The US Federal Aviation Administration (FAA) is missing key information on who owns one-third of the 357,000 private and commercial aircraft in the US, a gap the agency says could be exploited by terrorists and drug traffickers.

The records are in such disarray that the FAA says it is worried that criminals could buy planes without the government’s knowledge, or use the registration numbers of other aircraft to evade new computer systems designed to track suspicious flights.

Next year the FAA will begin canceling the registration certificates of all 357,000 aircraft and require owners to register anew, the Associated Press news agency cited them as saying on Friday.

About 119,000 of the aircraft on the US registry have “questionable registration” because of missing forms, invalid addresses, unreported sales or other paperwork problems, according to the FAA.
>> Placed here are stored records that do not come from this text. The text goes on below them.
@[simp] theorem State.withPc_attached : (s.withPc p).attached = s.attached := rfl
@[simp] theorem State.withPc_base : (s.withPc p).base = s.base := rfl
@[simp] theorem State.withPc_cfg : (s.withPc p).cfg = s.cfg := rfl
@[simp] theorem State.withPc_xA : (s.withPc p).xA = s.xA := rfl
@[simp] theorem State.withPc_xB : (s.withPc p).xB = s.xB := rfl
@[simp] theorem State.withPc_xT : (s.withPc p).xT = s.xT := rfl
@[simp] theorem State.withPc_xM : (s.withPc p).xM = s.xM := rfl
@[simp] theorem State.withPc_xR : (s.withPc p).xR = s.xR := rfl
@[simp] theorem State.withPc_deadline : (s.withPc p).deadline = s.deadline := rfl
@[simp] theorem State.withPc_status : (s.withPc p).status = s.status := rfl
@[simp] theorem State.withPc_pc : (s.withPc p).pc = p := rfl
@[simp] theorem State.withPc_retStack : (s.withPc p).retStack = s.retStack := rfl
@[simp] theorem State.withPc_verstr : (s.withPc p).verstr = s.verstr := rfl
@[simp] theorem State.withPc_version : (s.withPc p).version = s.version := rfl
@[simp] theorem State.withPc_core : (s.withPc p).core = s.core := rfl
@[simp] theorem State.withPc_phycr4 : (s.withPc p).phycr4 = s.phycr4 := rfl
@[simp] theorem State.withPc_auxReadyAt : (s.withPc p).auxReadyAt = s.auxReadyAt := rfl
@[simp] theorem State.withPc_cpEvent : (s.withPc p).cpEvent = s.cpEvent := rfl
@[simp] theorem State.withPc_now : (s.withPc p).now = s.now := rfl
@[simp] theorem State.withPc_trace : (s.withPc p).trace = s.trace := rfl
@[simp] theorem State.withPc_host : (s.withPc p).host = s.host := rfl
@[simp] theorem State.withPc_lines : (s.withPc p).lines = s.lines := rfl
@[simp] theorem State.withPc_envScript : (s.withPc p).envScript = s.envScript := rfl
@[simp] theorem State.withPc_envTick : (s.withPc p).envTick = s.envTick := rfl
@[simp] theorem State.withPc_held : (s.withPc p).held = s.held := rfl
@[simp] theorem State.withPc_hpdActive : (s.withPc p).hpdActive = s.hpdActive := rfl
@[simp] theorem State.withPc_coreWord (q : CoreReg) : (s.withPc p).coreWord q = s.coreWord q := rfl

end withPc

section withNow
variable (s : State) (t : Nat)

@[simp] theorem State.withNow_attached : (s.withNow t).attached = s.attached := rfl
@[simp] theorem State.withNow_base : (s.withNow t).base = s.base := rfl
@[simp] theorem State.withNow_cfg : (s.withNow t).cfg = s.cfg := rfl
@[simp] theorem State.withNow_xA : (s.withNow t).xA = s.xA := rfl
@[simp] theorem State.withNow_xB : (s.withNow t).xB = s.xB := rfl
@[simp] theorem State.withNow_xT : (s.withNow t).xT = s.xT := rfl
@[simp] theorem State.withNow_xM : (s.withNow t).xM = s.xM := rfl
@[simp] theorem State.withNow_xR : (s.withNow t).xR = s.xR := rfl
@[simp] theorem State.withNow_deadline : (s.withNow t).deadline = s.deadline := rfl
@[simp] theorem State.withNow_status : (s.withNow t).status = s.status := rfl
@[simp] theorem State.withNow_pc : (s.withNow t).pc = s.pc := rfl
@[simp] theorem State.withNow_retStack : (s.withNow t).retStack = s.retStack := rfl
@[simp] theorem State.withNow_verstr : (s.withNow t).verstr = s.verstr := rfl
@[simp] theorem State.withNow_version : (s.withNow t).version = s.version := rfl
@[simp] theorem State.withNow_core : (s.withNow t).core = s.core := rfl
@[simp] theorem State.withNow_phycr4 : (s.withNow t).phycr4 = s.phycr4 := rfl
@[simp] theorem State.withNow_auxReadyAt : (s.withNow t).auxReadyAt = s.auxReadyAt := rfl
@[simp] theorem State.withNow_cpEvent : (s.withNow t).cpEvent = s.cpEvent := rfl
@[simp] theorem State.withNow_now : (s.withNow t).now = t := rfl
@[simp] theorem State.withNow_trace : (s.withNow t).trace = s.trace := rfl
@[simp] theorem State.withNow_host : (s.withNow t).host = s.host := rfl
@[simp] theorem State.withNow_lines : (s.withNow t).lines = s.lines := rfl
@[simp] theorem State.withNow_envScript : (s.withNow t).envScript = s.envScript := rfl
@[simp] theorem State.withNow_envTick : (s.withNow t).envTick = s.envTick := rfl
@[simp] theorem State.withNow_held : (s.withNow t).held = s.held := rfl
@[simp] theorem State.withNow_hpdActive : (s.withNow t).hpdActive = s.hpdActive := rfl
@[simp] theorem State.withNow_coreWord (q : CoreReg) : (s.withNow t).coreWord q = s.coreWord q := rfl

end withNow

section withHost
variable (s : State) (r : List HostAction)

@[simp] theorem State.withHost_attached : (s.withHost r).attached = s.attached := rfl
@[simp] theorem State.withHost_base : (s.withHost r).base = s.base := rfl
@[simp] theorem State.withHost_cfg : (s.withHost r).cfg = s.cfg := rfl
@[simp] theorem State.withHost_xA : (s.withHost r).xA = s.xA := rfl
@[simp] theorem State.withHost_xB : (s.withHost r).xB = s.xB := rfl
@[simp] theorem State.withHost_xT : (s.withHost r).xT = s.xT := rfl
@[simp] theorem State.withHost_xM : (s.withHost r).xM = s.xM := rfl
@[simp] theorem State.withHost_xR : (s.withHost r).xR = s.xR := rfl
@[simp] theorem State.withHost_deadline : (s.withHost r).deadline = s.deadline := rfl
@[simp] theorem State.withHost_status : (s.withHost r).status = s.status := rfl
@[simp] theorem State.withHost_pc : (s.withHost r).pc = s.pc := rfl
@[simp] theorem State.withHost_retStack : (s.withHost r).retStack = s.retStack := rfl
@[simp] theorem State.withHost_verstr : (s.withHost r).verstr = s.verstr := rfl
@[simp] theorem State.withHost_version : (s.withHost r).version = s.version := rfl
@[simp] theorem State.withHost_core : (s.withHost r).core = s.core := rfl
@[simp] theorem State.withHost_phycr4 : (s.withHost r).phycr4 = s.phycr4 := rfl
@[simp] theorem State.withHost_auxReadyAt : (s.withHost r).auxReadyAt = s.auxReadyAt := rfl
@[simp] theorem State.withHost_cpEvent : (s.withHost r).cpEvent = s.cpEvent := rfl
@[simp] theorem State.withHost_now : (s.withHost r).now = s.now := rfl
@[simp] theorem State.withHost_trace : (s.withHost r).trace = s.trace := rfl
@[simp] theorem State.withHost_host : (s.withHost r).host = r := rfl
@[simp] theorem State.withHost_lines : (s.withHost r).lines = s.lines := rfl
@[simp] theorem State.withHost_envScript : (s.withHost r).envScript = s.envScript := rfl
@[simp] theorem State.withHost_envTick : (s.withHost r).envTick = s.envTick := rfl
@[simp] theorem State.withHost_held : (s.withHost r).held = s.held := rfl
@[simp] theorem State.withHost_hpdActive : (s.withHost r).hpdActive = s.hpdActive := rfl
@[simp] theorem State.withHost_coreWord (q : CoreReg) : (s.withHost r).coreWord q = s.coreWord q := rfl

end withHost

section storePhycr
variable (s : State) (v : Word)

@[simp] theorem State.storePhycr_attached : (s.storePhycr v).attached = s.attached := rfl
@[simp] theorem State.storePhycr_base : (s.storePhycr v).base = s.base := rfl
@[simp] theorem State.storePhycr_cfg : (s.storePhycr v).cfg = s.cfg := rfl
@[simp] theorem State.storePhycr_xA : (s.storePhycr v).xA = s.xA := rfl
@[simp] theorem State.storePhycr_xB : (s.storePhycr v).xB = s.xB := rfl
@[simp] theorem State.storePhycr_xT : (s.storePhycr v).xT = s.xT := rfl
@[simp] theorem State.storePhycr_xM : (s.storePhycr v).xM = s.xM := rfl
@[simp] theorem State.storePhycr_xR : (s.storePhycr v).xR = s.xR := rfl
@[simp] theorem State.storePhycr_deadline : (s.storePhycr v).deadline = s.deadline := rfl
@[simp] theorem State.storePhycr_status : (s.storePhycr v).status = s.status := rfl
@[simp] theorem State.storePhycr_pc : (s.storePhycr v).pc = s.pc := rfl
@[simp] theorem State.storePhycr_retStack : (s.storePhycr v).retStack = s.retStack := rfl
@[simp] theorem State.storePhycr_verstr : (s.storePhycr v).verstr = s.verstr := rfl
@[simp] theorem State.storePhycr_version : (s.storePhycr v).version = s.version := rfl
@[simp] theorem State.storePhycr_core : (s.storePhycr v).core = s.core := rfl
@[simp] theorem State.storePhycr_phycr4 : (s.storePhycr v).phycr4 = v := rfl
@[simp] theorem State.storePhycr_auxReadyAt : (s.storePhycr v).auxReadyAt = s.auxReadyAt := rfl
@[simp] theorem State.storePhycr_cpEvent : (s.storePhycr v).cpEvent = s.cpEvent := rfl
@[simp] theorem State.storePhycr_now : (s.storePhycr v).now = s.now := rfl
@[simp] theorem State.storePhycr_trace : (s.storePhycr v).trace = s.trace := rfl
@[simp] theorem State.storePhycr_host : (s.storePhycr v).host = s.host := rfl
@[simp] theorem State.storePhycr_lines : (s.storePhycr v).lines = s.lines := rfl
@[simp] theorem State.storePhycr_envScript : (s.storePhycr v).envScript = s.envScript := rfl
@[simp] theorem State.storePhycr_envTick : (s.storePhycr v).envTick = s.envTick := rfl
@[simp] theorem State.storePhycr_held : (s.storePhycr v).held = s.held := rfl
@[simp] theorem State.storePhycr_hpdActive : (s.storePhycr v).hpdActive = s.hpdActive := rfl
@[simp] theorem State.storePhycr_coreWord (q : CoreReg) : (s.storePhycr v).coreWord q = s.coreWord q := rfl

end storePhycr

section done
variable (s : State) (e : Event)

@[simp] theorem State.done_attached : (s.done e).attached = s.attached := rfl
@[simp] theorem State.done_base : (s.done e).base = s.base := rfl
@[simp] theorem State.done_cfg : (s.done e).cfg = s.cfg := rfl
@[simp] theorem State.done_xA : (s.done e).xA = s.xA := rfl
@[simp] theorem State.done_xB : (s.done e).xB = s.xB := rfl
@[simp] theorem State.done_xT : (s.done e).xT = s.xT := rfl
@[simp] theorem State.done_xM : (s.done e).xM = s.xM := rfl
@[simp] theorem State.done_xR : (s.done e).xR = s.xR := rfl
@[simp] theorem State.done_deadline : (s.done e).deadline = s.deadline := rfl
@[simp] theorem State.done_status : (s.done e).status = s.status := rfl
@[simp] theorem State.done_pc : (s.done e).pc = s.pc.next := rfl
@[simp] theorem State.done_retStack : (s.done e).retStack = s.retStack := rfl
@[simp] theorem State.done_verstr : (s.done e).verstr = s.verstr := rfl
@[simp] theorem State.done_version : (s.done e).version = s.version := rfl
@[simp] theorem State.done_core : (s.done e).core = s.core := rfl
@[simp] theorem State.done_phycr4 : (s.done e).phycr4 = s.phycr4 := rfl
@[simp] theorem State.done_auxReadyAt : (s.done e).auxReadyAt = s.auxReadyAt := rfl
@[simp] theorem State.done_cpEvent : (s.done e).cpEvent = s.cpEvent := rfl
@[simp] theorem State.done_now : (s.done e).now = s.now := rfl
@[simp] theorem State.done_trace : (s.done e).trace = s.trace ++ [e] := rfl
@[simp] theorem State.done_host : (s.done e).host = s.host := rfl
@[simp] theorem State.done_lines : (s.done e).lines =
    s.lines ++ [⟨s.now, s.trace.length + 1, s.irqOut, s.cpIrqOut⟩] := by
  rw [show (s.done e).lines = s.lines ++ [⟨s.now, (s.trace ++ [e]).length, s.irqOut, s.cpIrqOut⟩] from rfl]; simp
@[simp] theorem State.done_envScript : (s.done e).envScript = s.envScript := rfl
@[simp] theorem State.done_envTick : (s.done e).envTick = s.envTick := rfl
@[simp] theorem State.done_held : (s.done e).held = s.held := rfl
@[simp] theorem State.done_hpdActive : (s.done e).hpdActive = s.hpdActive := rfl
@[simp] theorem State.done_coreWord (q : CoreReg) : (s.done e).coreWord q = s.coreWord q := rfl

end done

section finish
variable (s : State) (st : Status) (v : Word)

@[simp] theorem State.finish_attached : (s.finish st v).attached = s.attached := rfl
@[simp] theorem State.finish_base : (s.finish st v).base = s.base := rfl
@[simp] theorem State.finish_cfg : (s.finish st v).cfg = s.cfg := rfl
@[simp] theorem State.finish_xA : (s.finish st v).xA = s.xA := rfl
@[simp] theorem State.finish_xB : (s.finish st v).xB = s.xB := rfl
@[simp] theorem State.finish_xT : (s.finish st v).xT = s.xT := rfl
@[simp] theorem State.finish_xM : (s.finish st v).xM = s.xM := rfl
@[simp] theorem State.finish_xR : (s.finish st v).xR = v := rfl
@[simp] theorem State.finish_deadline : (s.finish st v).deadline = s.deadline := rfl
@[simp] theorem State.finish_status : (s.finish st v).status = st := rfl
@[simp] theorem State.finish_pc : (s.finish st v).pc = .idle := rfl
@[simp] theorem State.finish_retStack : (s.finish st v).retStack = s.retStack := rfl
@[simp] theorem State.finish_verstr : (s.finish st v).verstr = s.verstr := rfl
@[simp] theorem State.finish_version : (s.finish st v).version = s.version := rfl
@[simp] theorem State.finish_core : (s.finish st v).core = s.core := rfl
@[simp] theorem State.finish_phycr4 : (s.finish st v).phycr4 = s.phycr4 := rfl
@[simp] theorem State.finish_auxReadyAt : (s.finish st v).auxReadyAt = s.auxReadyAt := rfl
@[simp] theorem State.finish_cpEvent : (s.finish st v).cpEvent = s.cpEvent := rfl
@[simp] theorem State.finish_now : (s.finish st v).now = s.now := rfl
@[simp] theorem State.finish_trace : (s.finish st v).trace = s.trace ++ [.ret st v] := rfl
@[simp] theorem State.finish_host : (s.finish st v).host = s.host := rfl
@[simp] theorem State.finish_lines : (s.finish st v).lines =
    s.lines ++ [⟨s.now, s.trace.length + 1, s.irqOut, s.cpIrqOut⟩] := by
  rw [show (s.finish st v).lines = s.lines ++ [⟨s.now, (s.trace ++ [Event.ret st v]).length, s.irqOut, s.cpIrqOut⟩] from rfl]
  simp
@[simp] theorem State.finish_envScript : (s.finish st v).envScript = s.envScript := rfl
@[simp] theorem State.finish_envTick : (s.finish st v).envTick = s.envTick := rfl
@[simp] theorem State.finish_held : (s.finish st v).held = s.held := rfl
@[simp] theorem State.finish_hpdActive : (s.finish st v).hpdActive = s.hpdActive := rfl
@[simp] theorem State.finish_coreWord (q : CoreReg) : (s.finish st v).coreWord q = s.coreWord q := rfl

end finish

section timeStep
variable (s : State) (e : EnvStep)

@[simp] theorem State.timeStep_attached : (s.timeStep e).attached = s.attached := rfl
@[simp] theorem State.timeStep_base : (s.timeStep e).base = s.base := rfl
@[simp] theorem State.timeStep_cfg : (s.timeStep e).cfg = s.cfg := rfl
@[simp] theorem State.timeStep_xA : (s.timeStep e).xA = s.xA := rfl
@[simp] theorem State.timeStep_xB : (s.timeStep e).xB = s.xB := rfl
@[simp] theorem State.timeStep_xT : (s.timeStep e).xT = s.xT := rfl
@[simp] theorem State.timeStep_xM : (s.timeStep e).xM = s.xM := rfl
@[simp] theorem State.timeStep_xR : (s.timeStep e).xR = s.xR := rfl
@[simp] theorem State.timeStep_deadline : (s.timeStep e).deadline = s.deadline := rfl
@[simp] theorem State.timeStep_status : (s.timeStep e).status = s.status := rfl
@[simp] theorem State.timeStep_pc : (s.timeStep e).pc = s.pc := rfl
@[simp] theorem State.timeStep_retStack : (s.timeStep e).retStack = s.retStack := rfl
@[simp] theorem State.timeStep_verstr : (s.timeStep e).verstr = s.verstr := rfl
@[simp] theorem State.timeStep_version : (s.timeStep e).version = s.version := rfl
@[simp] theorem State.timeStep_core : (s.timeStep e).core = s.core := rfl
@[simp] theorem State.timeStep_phycr4 : (s.timeStep e).phycr4 = s.phycr4 := rfl
@[simp] theorem State.timeStep_auxReadyAt : (s.timeStep e).auxReadyAt = s.auxReadyAt := rfl
@[simp] theorem State.timeStep_cpEvent : (s.timeStep e).cpEvent = s.cpEvent := rfl
@[simp] theorem State.timeStep_now : (s.timeStep e).now = s.now + e.dt := rfl
@[simp] theorem State.timeStep_trace : (s.timeStep e).trace = s.trace := rfl
@[simp] theorem State.timeStep_host : (s.timeStep e).host = s.host := rfl
@[simp] theorem State.timeStep_lines : (s.timeStep e).lines = s.lines := rfl
@[simp] theorem State.timeStep_envScript : (s.timeStep e).envScript = s.envScript.tail := rfl
@[simp] theorem State.timeStep_envTick : (s.timeStep e).envTick = s.envTick + 1 := rfl
@[simp] theorem State.timeStep_held : (s.timeStep e).held = s.held := rfl
@[simp] theorem State.timeStep_hpdActive : (s.timeStep e).hpdActive = s.hpdActive := rfl
@[simp] theorem State.timeStep_coreWord (q : CoreReg) : (s.timeStep e).coreWord q = s.coreWord q := rfl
In many cases, the FAA cannot say who owns a plane or even whether it is still flying or is no longer functional…

The amount of missing or invalid paperwork has been building for decades, the FAA says. Up to now, owners had to register their planes only once, at the time of purchase.

The FAA sent out notices every three years asking owners to update their contact information if needed, but there was no punishment for not doing so.

RTFA. It’s worth a chuckle over a truly incompetent bureaucracy.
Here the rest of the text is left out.